Segundo o chefe da EA, Patrick Söderlund, houve uma decisão de não acrescentar um modo ‘campanha’ no game (ele tem apenas um modo de batalha entre jogadores) para garantir que o jogo chegasse em tempo com o filme. Produzir uma narrativa interativa (game) é mais complexo que uma linear (filme).

Episódio 2016: O império dos games contra-ataca

Neste momento, porém, vemos surgir outras empreitadas oriundas da décima arte (videogames, sério, existe!)

O filme Assassin’s Creed, com previsão de lançamento para dezembro de 2016, trará para as telonas a bem sucedida franquia de jogos da Ubisoft (com 20 títulos lançados até agora).

Entretanto, o mais importante é que o filme trará uma história inédita da eterna batalha entre as sociedades secretas do Assassinos e Templários.

E esse aprofundamento da narrativa é o que permitirá à Assassin’s Creed iniciar sua jornada pelo universo de narrativas transmidiáticas – onde diferentes formatos da história complementam-se, introduzindo ou derivando elementos da narrativa principal.

A qualidade e excelente receptividade de alguns ‘curtas’ da Blizzard Entertainment, editora e produtora de games fundada em 1991, para seu novo jogo, Overwatch, demonstra que faz todo sentido as produtoras de games reinventarem-se como ‘criadoras de histórias’ para um novo mundo conectado e multi-midiático.

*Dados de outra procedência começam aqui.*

/-- An `EXEC` takes seven turns, its acceptance and the six phases (notes/assumptions/6.md). -/
theorem State.InitAt.turns_exec {b : Byte} {m : Mode} (hi : v.move = some (.exec b m)) (hready : s.execReady)
    (hrw : s.pins.pin .rw = .low) :
    ∃ (t : State) (new : List Event) (r : LatchRecord), Advances s t new ∧ t.InitAt v.next p ∧
      new.filter Event.isLatch = [.latch r] ∧
      r = { time := r.time, mode := m, byte := b, rw := .low, reset := v.pins.pin .reset,
            master := v.pins.pin .masterEn, addressed := v.pins.addressed, origin := .exec } ∧
      s.now + Config.tSetup ≤ r.time ∧ r.time + intervalOf (postDelayOf m) ≤ t.now ∧
      t.arb.tFree = r.time + intervalOf (postDelayOf m) := by
  have ha : (beginExec b m s.countOp).Unhindered := beginExec_unhindered (s := s.countOp) b m hready hrw h.free
  have hturns : sequencerStep^[7] s = phaseStep^[6] (beginExec b m s.countOp) := by
    rw [Function.iterate_succ_apply, h.sequencerStep_op hr hi]
    exact sequencerStep_six rfl
  obtain ⟨new, htrace, hnew⟩ := transaction_latches ha.ready.e_output rfl
  have hpins := (transaction_pins_end rfl).trans (transaction_pins ha.ready rfl)
  have hsetup : s.now + Config.tSetup ≤ (phaseStep^[5] (beginExec b m s.countOp)).now := by
    have hstart : s.now ≤ (phaseStep^[3] (beginExec b m s.countOp)).now :=
      ((phaseStep_now_le (beginExec b m s.countOp)).trans (phaseStep_now_le _)).trans (phaseStep_now_le _)
    exact (Nat.add_le_add_right hstart _).trans (transaction_setup_time (s := beginExec b m s.countOp) rfl)
  refine ⟨_, new, _, ⟨⟨htrace, (transaction_records ha rfl).fault⟩, 7, hturns.symm⟩, ?_, hnew, ?_, hsetup,
    transaction_now rfl, transaction_tFree ha.ready rfl⟩
  · have hc := h.countOp
    rw [InitPlace.next_of_some hi]
    exact ⟨by simpa using hc.ini, by rw [hpins]; exact hc.pins ▸ rfl, by simpa using hc.pwm, by simp [Phase.next],
      by simpa using hc.noWait, transaction_busFree ha rfl⟩
  · rw [← h.pins, ← hrw]
    exact transaction_latchRecord ha.ready rfl

end

/-! ### A stretch of pin operations that raise no `RESET` and latch nothing (70_reset_and_hazards.md R259) -/

/-- The event is no latch event and does not show `RESET` high. -/
def Event.Quiet (e : Event) : Prop := e.isLatch = false ∧ ∀ t d, e ≠ .pin t .reset d .high

theorem filter_isLatch_of_quiet {es : List Event} (h : ∀ e ∈ es, e.Quiet) : es.filter Event.isLatch = [] :=
  List.filter_eq_nil_iff.2 fun e he => by simp [(h e he).1]

/-- From `p` to `q` `E` does not fall, and the `RESET` line stays as it is if it is high in `q`. -/
def Pins.quiet (p q : Pins) : Bool :=
  !fallingEdge p q && decide (q.pin .reset = .high → q.dir .reset = p.dir .reset ∧ q.pin .reset = p.pin .reset)

theorem Pins.quiet_iff (p q : Pins) : p.quiet q = true ↔ fallingEdge p q = false ∧
    (q.pin .reset = .high → q.dir .reset = p.dir .reset ∧ q.pin .reset = p.pin .reset) := by
  rw [Pins.quiet, Bool.and_eq_true, Bool.not_eq_true', decide_eq_true_eq]

theorem pinEvents_quiet {p q : Pins} (h : p.quiet q = true) (n : Nat) :
    ∀ e ∈ pinEvents p q n ++ busEvents p q n, e.Quiet := by
  obtain ⟨-, hreset⟩ := (p.quiet_iff q).1 h
  intro e he
  rcases List.mem_append.1 he with he | he
  · refine ⟨?_, fun t d hpin => ?_⟩
    · simp only [pinEvents, List.mem_map] at he
      obtain ⟨l, -, rfl⟩ := he
      rfl
    · subst hpin
      obtain ⟨-, -, -, hhigh, hmoved⟩ := (pin_mem_pinEvents _ _ _ _ _ _ _).1 he
      exact hmoved (hreset hhigh.symm)
  · unfold busEvents at he
    split at he
    · exact absurd he List.not_mem_nil
    · rw [List.mem_singleton.1 he]
      exact ⟨rfl, nofun⟩

/-- What comes next is a quiet pin operation that takes effect, or the end of a step before the last. -/
def InitPlace.quiet (v : InitPlace) : Bool :=
  decide (v.ini.status = .running) &&
    match v.move with
    | some i => v.pins.writable i && v.pins.quiet (v.pins.after i)
    | none => decide (v.ini.step ≠ 10)

theorem State.InitAt.turn_quiet {s : State} {v : InitPlace} {p : Pwm} (h : s.InitAt v p) (hq : v.quiet = true) :
    ∃ new, Advances s (sequencerStep s) new ∧ (sequencerStep s).InitAt v.next p ∧ ∀ e ∈ new, e.Quiet := by
  simp only [InitPlace.quiet, Bool.and_eq_true, decide_eq_true_eq] at hq
  obtain ⟨hr, hq⟩ := hq
  cases hi : v.move with
  | none =>
    have hlast : v.ini.step ≠ 10 := by simpa [hi] using hq
    obtain ⟨hadv, hat, -⟩ := h.stepEnd hr hi
    exact ⟨_, hadv, hat, by simp [hlast]⟩
  | some i =>
    simp only [hi, Bool.and_eq_true] at hq
    obtain ⟨hw, hquiet⟩ := hq
    obtain ⟨hedge, -⟩ := (Pins.quiet_iff _ _).1 hquiet
    obtain ⟨hadv, hat⟩ := h.turn_pinOp hr hi hw hedge
    exact ⟨_, hadv, hat, pinEvents_quiet hquiet _⟩

theorem State.InitAt.turns_quiet {s : State} {v : InitPlace} {p : Pwm} (h : s.InitAt v p) (n : Nat)
    (hq : ∀ k < n, (InitPlace.next^[k] v).quiet = true) :
    ∃ t new, Advances s t new ∧ t.InitAt (InitPlace.next^[n] v) p ∧ ∀ e ∈ new, e.Quiet := by
  induction n with
  | zero => exact ⟨s, [], ⟨⟨(List.append_nil _).symm, rfl⟩, 0, rfl⟩, h, by simp⟩
  | succ n ih =>
    obtain ⟨t, new, hadv, hat, hnew⟩ := ih fun k hk => hq k (by omega)
    obtain ⟨new', hadv', hat', hnew'⟩ := hat.turn_quiet (hq n (by omega))
    exact ⟨_, _, hadv.trans hadv', Function.iterate_succ_apply' InitPlace.next n v ▸ hat', fun e he =>
      (List.mem_append.1 he).elim (hnew e) (hnew' e)⟩

/-! ### The whole sequence (43_init_sequencer.md R181, R184, R186) -/

/-- The lines after steps 1 and 2: the bus and four lines are outputs, all low. -/
def Pins.driven : Pins :=
  { Pins.reset with
    lines :=
      { Pins.reset.lines with
        contrastEn := { dir := .output, out := .low }
        e := { dir := .output, out := .low }
        rw := { dir := .output, out := .low }
        mode := { dir := .output, out := .low } }
    busDir := .output }

/-- The lines once `RESET` is an output and high, in step 5. -/
def Pins.released : Pins :=
  { Pins.driven with lines := { Pins.driven.lines with reset := { dir := .output, out := .high } } }

/-- The lines after step 7, and at the end (R186). -/
def Pins.initialized : Pins :=
  { Pins.released with lines := { Pins.released.lines with masterEn := { dir := .output, out := .high } } }

theorem initialized_addressed (b : Byte) : (Pins.initialized.setBusOut b).addressed = List.range Config.nChips := by
  obtain ⟨-, hcs, -⟩ := addressedChips_spec
  exact (hcs (Pins.initialized.setBusOut b) rfl).1 rfl

/-- The latch event of an initialization command (43_init_sequencer.md R184). -/
def initLatch (t : Nat) (b : Byte) : LatchRecord :=
  { time := t, mode := .command, byte := b, rw := .low, reset := .high, master := .high,
    addressed := List.range Config.nChips, origin := .exec }

/-- A step whose one operation is a command: one latch event, and `InitDone` if the step is the last. -/
theorem State.InitAt.commandStep {s : State} {n : Fin 11} {b b' : Byte} {p : Pwm}
    (h : s.InitAt ⟨⟨.running, n, 0⟩, Pins.initialized.setBusOut b'⟩ p) (hops : initOps n = [.exec b .command]) :
    ∃ (t : State) (new : List Event) (τ : Nat),
      Advances s t (new ++ if n = 10 then [.initDone t.now] else []) ∧
      t.InitAt ⟨if n = 10 then ⟨.ready, 0, 0⟩ else ⟨.running, n + 1, 0⟩, Pins.initialized.setBusOut b⟩ p ∧
      new.filter Event.isLatch = [.latch (initLatch τ b)] ∧ s.now + Config.tSetup ≤ τ ∧
      τ + Config.tPostCmd ≤ t.now ∧ t.arb.tFree = τ + Config.tPostCmd := by
  have hexec : InitPlace.move ⟨⟨.running, n, 0⟩, Pins.initialized.setBusOut b'⟩ = some (.exec b .command) := by
    simp [InitPlace.move, hops]
  have hend : InitPlace.move ⟨⟨.running, n, 1⟩, Pins.initialized.setBusOut b⟩ = none := by
    simp [InitPlace.move, hops]
  have hready : s.execReady := by rw [State.execReady, h.pins]; exact ⟨rfl, rfl, rfl⟩
  have hrw : s.pins.pin .rw = .low := by rw [h.pins]; rfl
  obtain ⟨t, new, r, hadv, hat, hnew, hr, hsetup, hpost, hfree⟩ := h.turns_exec rfl hexec hready hrw
  rw [InitPlace.next_of_some hexec] at hat
  have hdone : t.InitAt ⟨⟨.running, n, 1⟩, Pins.initialized.setBusOut b⟩ p := hat
  obtain ⟨hadv', hat', hnow, harb⟩ := hdone.stepEnd rfl hend
  refine ⟨_, new, r.time, ?_, ?_, ?_, hsetup, hnow ▸ hpost, harb ▸ hfree⟩
  · rw [hnow]
    exact hadv.trans hadv'
  · rwa [InitPlace.next_of_none hend] at hat'
  · rw [hnew, hr, initialized_addressed]
    rfl

/-- From the start up to the rise of `RESET` in step 5. -/
theorem State.InitAt.turns_to_reset {s : State} {p : Pwm} (h : s.InitAt ⟨⟨.running, 1, 0⟩, .reset⟩ p) :
    ∃ (t : State) (pre mid : List Event) (td : Nat),
      Advances s t (pre ++ [.dutyWrite td Config.contrastInit, .delay td .settle Config.tSettle] ++ mid ++
        [.pin t.now .reset .output .high]) ∧
      t.InitAt ⟨⟨.running, 5, 2⟩, .released⟩ { p.configure with duty := Config.contrastInit } ∧
      s.now ≤ td ∧ td + Config.tSettle ≤ t.now ∧ ∀ e ∈ pre ++ mid, e.Quiet := by
  obtain ⟨s1, pre, hadv1, hat1, hpre⟩ := h.turns_quiet 12 (by decide)
  have h1 : s1.InitAt ⟨⟨.running, 3, 0⟩, .driven⟩ p := hat1
  obtain ⟨hadv2, hat2⟩ := h1.turn rfl rfl h1.countOp.perform_pwminit
  obtain ⟨hadv3, hat3⟩ := hat2.turn_setc rfl rfl
  obtain ⟨hadv4, hat4, hnow4, -⟩ := hat3.stepEnd rfl rfl
  obtain ⟨s5, hadv5, hat5, hnow5⟩ := hat4.turns_wait rfl rfl
  obtain ⟨s6, mid, hadv6, hat6, hmid⟩ := hat5.turns_quiet 2 (by decide)
  have h6 : s6.InitAt ⟨⟨.running, 5, 1⟩, Pins.driven.setDir .reset .output⟩
    { p.configure with duty := Config.contrastInit } := hat6
  obtain ⟨hadv7, hat7⟩ := h6.turn_pinOp rfl rfl rfl rfl
  rw [hnow4] at hadv5 hnow5
  have hend : Advances _ _ [] := hadv4
  have hrise : Advances _ _ [.pin (sequencerStep s6).now .reset .output .high] := hadv7
  have hadv := (((((hadv1.trans hadv2).trans hadv3).trans hend).trans hadv5).trans hadv6).trans hrise
  refine ⟨_, pre, mid, _, ?_, hat7, (hadv1.trans (hadv2.trans hadv3)).now_le, hnow5.trans (hadv6.trans hadv7).now_le,
    fun e he => (List.mem_append.1 he).elim (hpre e) (hmid e)⟩
  simpa [intervalOf] using hadv

/-- From the rise of `RESET` to the end: the rest of the pin operations, and the three commands. -/
theorem State.InitAt.turns_from_reset {s : State} {p : Pwm} (h : s.InitAt ⟨⟨.running, 5, 2⟩, .released⟩ p) :
    ∃ (u : State) (post : List Event) (τ₁ τ₂ τ₃ : Nat), Advances s u (post ++ [.initDone u.now]) ∧
      u.InitAt ⟨⟨.ready, 0, 0⟩, .initialized⟩ p ∧
      post.filter Event.isLatch =
        [.latch (initLatch τ₁ 0x39#8), .latch (initLatch τ₂ 0x3A#8), .latch (initLatch τ₃ 0x00#8)] ∧
      s.now + Config.tSetup ≤ τ₁ ∧ τ₁ + Config.tPostCmd + Config.tSetup ≤ τ₂ ∧
      τ₂ + Config.tPostCmd + Config.tSetup ≤ τ₃ ∧ τ₃ + Config.tPostCmd ≤ u.now ∧
      u.arb.tFree = τ₃ + Config.tPostCmd := by
  obtain ⟨s7, quiet, hadv0, hat0, hquiet⟩ := h.turns_quiet 6 (by decide)
  have hat7 : s7.InitAt ⟨⟨.running, 8, 0⟩, Pins.initialized.setBusOut 0x00#8⟩ p := hat0
  obtain ⟨s8, new1, τ₁, hadv1, hat8, hnew1, hsetup1, hpost1, -⟩ := hat7.commandStep rfl
  obtain ⟨s9, new2, τ₂, hadv2, hat9, hnew2, hsetup2, hpost2, -⟩ := State.InitAt.commandStep (n := 9) hat8 rfl
  obtain ⟨u, new3, τ₃, hadv3, hatu, hnew3, hsetup3, hpost3, hfree⟩ := State.InitAt.commandStep (n := 10) hat9 rfl
  have hadv := ((hadv0.trans hadv1).trans hadv2).trans hadv3
  refine ⟨u, quiet ++ new1 ++ new2 ++ new3, τ₁, τ₂, τ₃, by simpa using hadv, hatu, ?_,
    (Nat.add_le_add_right hadv0.now_le _).trans hsetup1, (Nat.add_le_add_right hpost1 _).trans hsetup2,
    (Nat.add_le_add_right hpost2 _).trans hsetup3, hpost3, hfree⟩
  simp only [List.filter_append, filter_isLatch_of_quiet hquiet, hnew1, hnew2, hnew3]
  rfl

end Sys2Proof.Machine
end

section
/-! PROOFS. The statements on 43_init_sequencer.md: `WAIT`, the acceptance of `INIT`, and its end. -/

namespace Sys2Proof.Machine

/-- Settles O43: the pin operations up to the rise of `RESET`, with the contrast write and the settle delay among them, and
from there to the end, with the three commands. -/
theorem initEndsReady : Obligations.InitEndsReady := by
  intro s hpins hini hbusy hfree
  obtain ⟨hidle, -, hwait⟩ := s.busy_eq_false_iff.1 hbusy
  have hstart : (beginInit s).InitAt ⟨⟨.running, 1, 0⟩, .reset⟩ s.pwm := ⟨rfl, hpins, rfl, hidle, hwait, hfree⟩
  obtain ⟨t, pre, mid, td, hadv, hat, htd, hsettle, hquiet⟩ := hstart.turns_to_reset
  obtain ⟨u, post, τ₁, τ₂, τ₃, hadv', hatu, hlatch, hτ₁, hτ₂, hτ₃, hend, htFree⟩ := hat.turns_from_reset
  obtain ⟨⟨htrace, hfault⟩, n, hn⟩ := hadv.trans hadv'
  obtain ⟨hiniu, hpinsu, hpwmu, hidleu, hwaitu, hfreeu⟩ := hatu
  have haccept : exec .init s = .next (beginInit s) := if_pos (by rw [hini])
  have hbusyu : u.busy = false := u.busy_eq_false_iff.2 ⟨hidleu, by simp [hiniu], hwaitu⟩
  have hnone : (pre ++ mid).filter Event.isLatch = [] := filter_isLatch_of_quiet hquiet
  rw [List.filter_append, List.append_eq_nil_iff] at hnone
  rw [beginInit_now] at htd
  refine ⟨beginInit s, u, n, haccept, hn, hiniu, hidleu, hbusyu, hfault, hfreeu, ?_⟩
  rw [hpinsu, hpwmu]
  refine ⟨by decide, rfl, rfl, rfl, by decide, rfl, rfl, rfl, rfl, rfl, rfl, initialized_addressed 0#8, by omega,
    _, initLatch τ₁ 0x39#8, initLatch τ₂ 0x3A#8, initLatch τ₃ 0x00#8, htrace, ?_, rfl, by simp [initLatch],
    (Nat.le_add_right _ _).trans hτ₂, (Nat.le_add_right _ _).trans hτ₃, htFree, pre, mid, post, td, t.now, by simp,
    hsettle, hquiet⟩
  simp [hnone, hlatch]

Livro Brincando de DeusEstes curtas têm funcionado para apresentação dos personagens e suas histórias, ou seja, exploram a transmídia de introdução que quebra uma natural barreira inicial para jogadores de um novo título, entender “de onde veio isso tudo”.

[momento jabá]

Aproveitando o ensejo, para saber mais sobre os tipos de transmídia vou me permitir recomendar meu livro “Brincando de deus – Criação de Mundos Virtuais e Experiências de Imersão Digitais“. \o/
[/momento jabá]

WarcraftAliás, a mesma Blizzard lançará em junho de 2016 o primeiro filme – Warcraft, O primeiro encontro de dois mundos – inspirado em sua franquia de maior sucesso, World of Warcraft, retratando a origem do encontro entre humanos e orcs. E que este seja o primeiro encontro de muitos!

O pensamento não-linear dos criativos da indústria de games e a profundidade com que trabalham seus universos e conflitos, muitas vezes fugindo de fórmulas prontas (como a Jornada do Herói, de Joseph Campbell, facilmente identificável em inúmeros filmes) e arquétipos desgastados, confere a eles uma vantagem considerável frente aos roteiristas de Hollywood.

Este pensamento voltado à interação e à modificação do universo com multiplicidade de grupos de personagens (mais complexa que o simplório “bem contra o mal”) reflete a expectativa e funcionamento cerebral das novas gerações (aquelas mesmas que já gastam mais dinheiro com games que com filmes, já falei isso? ;)).

Com tudo isso, quem é o Player 1 e que é o Player 2? [Webinsider]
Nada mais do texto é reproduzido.